* _RECORDS FOR THE EXERCISE_
= = = = = = =
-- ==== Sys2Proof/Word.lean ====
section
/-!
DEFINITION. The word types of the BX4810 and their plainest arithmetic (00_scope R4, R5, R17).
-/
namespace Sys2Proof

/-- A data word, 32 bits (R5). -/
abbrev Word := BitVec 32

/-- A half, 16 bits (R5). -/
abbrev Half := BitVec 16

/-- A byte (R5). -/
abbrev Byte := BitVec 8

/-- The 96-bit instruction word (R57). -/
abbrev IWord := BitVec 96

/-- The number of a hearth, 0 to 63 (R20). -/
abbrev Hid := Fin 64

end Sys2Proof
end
= = = = = = =
* _WORK INSTRUCTION_
With the line containing "abbrev Byte := BitVec 8" as the first and the final line of the entries above as the last, write out that span exactly and nothing more.

* _TASK RESPONSE_
abbrev Byte := BitVec 8

/-- The 96-bit instruction word (R57). -/
abbrev IWord := BitVec 96

/-- The number of a hearth, 0 to 63 (R20). -/
abbrev Hid := Fin 64

end Sys2Proof
end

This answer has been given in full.